Action item:
When the line containing "exec (.ceReset m v) s" is found in the data below, copy it and each line after it through the line containing "r) = true) ∧", exactly and with no others.

Task material:

/-- A calendar switch that its timeout abandons (05 R165): CR returns to 0 in the next overhead frame, the page in use and the standby page stay as they
are, the command completes with TIMEOUT, and SWITCH_TIMEOUT is set. -/
def Obligations.CalendarSwitchTimeout : Prop :=
  ∀ (s : State) (f : Nat) (w : CalSwitch), f < 32 → (s.group f).switch = some w → s.groupEn f = true →
    ∃ u : State, exec (.calSwitchTimeout f) s = .next (u.complete w.cmd 0x0A03 stTimeout 0 0) ∧ u.txPage f = s.txPage f ∧
      (u.group f).txCal = (s.group f).txCal ∧ u.fbit (Fld.FXE_GRP_EVENT_SWITCH_TIMEOUT f) = true ∧
      ∀ index < 32, ∃ v : State, exec (.overheadFrameTransmit f index) u = .next v ∧ v.fget (Fld.FXE_GRP_STATUS_CR_TX f) = 0 ∧
        v.txPage f = s.txPage f

/-- A write of the open build changes nothing that an older generation sees (03 R98, R99): on the next-hop, action-set and edit tables every version
that such a generation sees before the command it sees after it, with the same value, and all it sees after was there before, visible to it or
marked DEL. Where the spec leaves a choice it states the model's own: log entry 42. -/
def Obligations.BuildInvisibleToOlder : Prop :=
  ∀ (s t : State) (c : Cmd) (p : Nat), c.cq < 8 → s.buildOpen = true → s.genOlder p s.buildGen = true →
    let kept := fun (a b : List (Ver IdxVal)) =>
      (∀ v ∈ a, s.visible v.tag p = true → ∃ w ∈ b, w.val = v.val ∧ t.visible w.tag p = true) ∧
      (∀ w ∈ b, t.visible w.tag p = true → ∃ v ∈ a, v.val = w.val ∧ (s.visible v.tag p = true ∨ v.tag.delV = true))
    (exec (.nhSet c) s = .next t → kept s.tab.nh t.tab.nh) ∧
    (exec (.actWrite c) s = .next t → kept s.tab.act t.tab.act) ∧
    (exec (.editWrite c) s = .next t → kept s.tab.edit t.tab.edit)


/-! ### Rows that are a write of one register (22 R602-R606) -/

/-- The host-side register rows, each with its own effect: doorbells and consumer indices are taken (02 R58-R61), CE_RESET runs or waits (R70), a
disable waits (R75), a stopped ring restarts (R74, R75), a pool builds its free list (R79), an owner is stored (R89), a write to the counter window
is discarded and counted (19 R557). Where the spec leaves a choice it states the model's own: log entries 32 and 36. -/
def Obligations.HostRegisterRowsTakeEffect : Prop :=
  ∀ (s : State) (m v : Nat),
    (∀ ring < 8, s.writeTakes m (Reg.CE_CMD_PI ring) v = true → s.pfMay m (s.cmdPf ring) = true →
      s.fbit Fld.CE_STATUS_HALTED = false → s.ce.resetPending = false →
      doorbellOk (wv (Reg.CE_CMD_PI ring) v) (s.fget (Fld.CE_CMD_CI_CI ring)) (s.fget (Fld.CE_CMD_PI_PI ring))
        (s.fget (Fld.CE_CMD_SIZE_SIZE_LOG2 ring)) = true →
      exec (.cmdDoorbell m ring v) s = .next (s.fset (Fld.CE_CMD_PI_PI ring) (wv (Reg.CE_CMD_PI ring) v))) ∧
    (∀ ring < 128, s.writeTakes m (pktFld ring Fld.HIF_RXR_PI_PI).reg v = true → s.pfMay m (s.ringPf ring) = true →
      s.pktStopped ring = false →
      doorbellOk (wv (pktFld ring Fld.HIF_RXR_PI_PI).reg v) (s.pktCi ring) (s.pktPi ring) (s.pktK ring) = true →
      exec (.pktRingDoorbell m ring v) s
        = .next (s.fset (pktFld ring Fld.HIF_RXR_PI_PI) (wv (pktFld ring Fld.HIF_RXR_PI_PI).reg v))) ∧
    (∀ q < 8, s.writeTakes m (Reg.CE_CQ_CI q) v = true → s.pfMay m (s.cqPf q) = true →
      consumerOk (wv (Reg.CE_CQ_CI q) v) (s.fget (Fld.CE_CQ_CI_CI q)) (s.fget (Fld.CE_CQ_PI_PI q))
        (s.fget (Fld.CE_CQ_SIZE_SIZE_LOG2 q)) = true →
      exec (.cqCiWrite m q v) s = .next (s.fset (Fld.CE_CQ_CI_CI q) (wv (Reg.CE_CQ_CI q) v))) ∧
    (s.writeTakes m Reg.DMA_RQ_CI v = true →
      consumerOk (wv Reg.DMA_RQ_CI v) (s.fget Fld.DMA_RQ_CI_CI) (s.fget Fld.DMA_RQ_PI_PI) (s.fget Fld.DMA_RQ_SIZE_SIZE_LOG2) = true →
      exec (.dmaRqCiWrite m v) s = .next (s.fset Fld.DMA_RQ_CI_CI (wv Reg.DMA_RQ_CI v))) ∧
    (s.writeTakes m Reg.CE_RESET (withBits v 0 1 1) = true →
      exec (.ceReset m v) s
        = .next (if s.ce.executing.isEmpty then s.ceResetNow else { s with ce := { s.ce with resetPending := true } })) ∧
    (∀ ring < 128, s.writeTakes m (pktFld ring Fld.HIF_RXR_BASE_LO_ADDR).reg v = true → s.pfMay m (s.ringPf ring) = true →
      s.pktStopped ring = true →
      ∃ t : State, exec (.ringRestart m ring v) s = .next t ∧ t.pktStopped ring = false ∧ t.pktPi ring = 0 ∧ t.pktCi ring = 0) ∧
    (∀ p < 8, s.writeTakes m (Reg.HIF_POOL_CFG p) (withBits v 31 1 1) = true → s.poolEn p = false →
      let t := (s.fset (Fld.HIF_POOL_CFG_BSIZE_LOG2 p) (bitsAt v 0 4)).fset (Fld.HIF_POOL_CFG_COUNT p) (bitsAt v 4 16)
      t.poolOk p = true → exec (.poolEnable m p v) s = .next (t.poolStart p)) ∧
    (∀ b < 28, s.writeTakes m (Reg.GLB_OWN b) v = true →
      ∃ t : State, exec (.glbOwnWrite m b v) s = .next t ∧ t.fget (Fld.GLB_OWN_OWNER b) = bitsAt v 0 4) ∧
    (∀ off < 2 ^ 32, s.off = false → s.err.fatal ≠ .frozen → inPmcWindow off = true → off % 4 = 0 →
      exec (.pmcWindowWrite m off v) s = .next (s.satAdd Fld.PMC_WIN_WR_CNT_COUNT 1))

/-- RING_DISABLE on each kind of ring and queue: the enable stays set and the disable waits for what is outstanding (02 R75). Where the spec leaves
a choice it states the model's own: log entry 32. -/
def Obligations.DisableWaits : Prop :=
  ∀ (s : State) (m r v : Nat),
    (r < 8 → s.writeTakes m Reg.CE_CTRL (withBits v r 1 0) = true → bitAt (s.fget Fld.CE_CTRL_RING_EN) r = true →
      ∃ t : State, exec (.ringDisable m r v) s = .next t ∧ (Assoc.get t.ce.rings ⟨[], [], false⟩ r).disabling = true ∧
        bitAt (t.fget Fld.CE_CTRL_RING_EN) r = true) ∧
    (r < 8 → s.writeTakes m (Reg.CE_CQ_SIZE r) (withBits v 31 1 0) = true → s.pfMay m (s.cqPf r) = true →
      s.fbit (Fld.CE_CQ_SIZE_EN r) = true → bitsAt v 0 5 = s.fget (Fld.CE_CQ_SIZE_SIZE_LOG2 r) → 6 ≤ bitsAt v 0 5 → bitsAt v 0 5 ≤ 16 →
      ∃ t : State, exec (.ringDisable m (8 + r) v) s = .next t ∧ r ∈ t.ce.cqDisabling ∧ t.fbit (Fld.CE_CQ_SIZE_EN r) = true) ∧
    (r < 128 → s.writeTakes m (pktFld r Fld.HIF_RXR_CFG_SIZE_LOG2).reg (withBits v 28 1 0) = true →
      s.pfMay m (s.ringPf r) = true → s.pktEn r = true → 6 ≤ bitsAt v 0 5 → bitsAt v 0 5 ≤ 16 → bitsAt v 0 5 = s.pktK r →
      (r < 64 → bitsAt v 8 6 = s.fget (Fld.HIF_RXR_CFG_BUFSZ_64 r)) → s.vectorInRange (s.ringPf r) (bitsAt v 16 9) = true →
      ∃ t : State, exec (.ringDisable m (16 + r) v) s = .next t ∧ r ∈ t.host.ringDisabling ∧ t.pktEn r = true) ∧
    (s.writeTakes m Reg.DMA_RQ_SIZE (withBits v 31 1 0) = true → s.fbit Fld.DMA_RQ_SIZE_EN = true → 6 ≤ bitsAt v 0 5 → bitsAt v 0 5 ≤ 16 →
      bitsAt v 0 5 = s.fget Fld.DMA_RQ_SIZE_SIZE_LOG2 →
      ∃ t : State, exec (.ringDisable m 144 v) s = .next t ∧ t.dma.rqDisabling = true ∧ t.fbit Fld.DMA_RQ_SIZE_EN = true)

Result of this task:
      exec (.ceReset m v) s
        = .next (if s.ce.executing.isEmpty then s.ceResetNow else { s with ce := { s.ce with resetPending := true } })) ∧
    (∀ ring < 128, s.writeTakes m (pktFld ring Fld.HIF_RXR_BASE_LO_ADDR).reg v = true → s.pfMay m (s.ringPf ring) = true →
      s.pktStopped ring = true →
      ∃ t : State, exec (.ringRestart m ring v) s = .next t ∧ t.pktStopped ring = false ∧ t.pktPi ring = 0 ∧ t.pktCi ring = 0) ∧
    (∀ p < 8, s.writeTakes m (Reg.HIF_POOL_CFG p) (withBits v 31 1 1) = true → s.poolEn p = false →
      let t := (s.fset (Fld.HIF_POOL_CFG_BSIZE_LOG2 p) (bitsAt v 0 4)).fset (Fld.HIF_POOL_CFG_COUNT p) (bitsAt v 4 16)
      t.poolOk p = true → exec (.poolEnable m p v) s = .next (t.poolStart p)) ∧
    (∀ b < 28, s.writeTakes m (Reg.GLB_OWN b) v = true →
      ∃ t : State, exec (.glbOwnWrite m b v) s = .next t ∧ t.fget (Fld.GLB_OWN_OWNER b) = bitsAt v 0 4) ∧
    (∀ off < 2 ^ 32, s.off = false → s.err.fatal ≠ .frozen → inPmcWindow off = true → off % 4 = 0 →
      exec (.pmcWindowWrite m off v) s = .next (s.satAdd Fld.PMC_WIN_WR_CNT_COUNT 1))

/-- RING_DISABLE on each kind of ring and queue: the enable stays set and the disable waits for what is outstanding (02 R75). Where the spec leaves
a choice it states the model's own: log entry 32. -/
def Obligations.DisableWaits : Prop :=
  ∀ (s : State) (m r v : Nat),
    (r < 8 → s.writeTakes m Reg.CE_CTRL (withBits v r 1 0) = true → bitAt (s.fget Fld.CE_CTRL_RING_EN) r = true →
      ∃ t : State, exec (.ringDisable m r v) s = .next t ∧ (Assoc.get t.ce.rings ⟨[], [], false⟩ r).disabling = true ∧
        bitAt (t.fget Fld.CE_CTRL_RING_EN) r = true) ∧
    (r < 8 → s.writeTakes m (Reg.CE_CQ_SIZE r) (withBits v 31 1 0) = true → s.pfMay m (s.cqPf r) = true →
      s.fbit (Fld.CE_CQ_SIZE_EN r) = true → bitsAt v 0 5 = s.fget (Fld.CE_CQ_SIZE_SIZE_LOG2 r) → 6 ≤ bitsAt v 0 5 → bitsAt v 0 5 ≤ 16 →
      ∃ t : State, exec (.ringDisable m (8 + r) v) s = .next t ∧ r ∈ t.ce.cqDisabling ∧ t.fbit (Fld.CE_CQ_SIZE_EN r) = true) ∧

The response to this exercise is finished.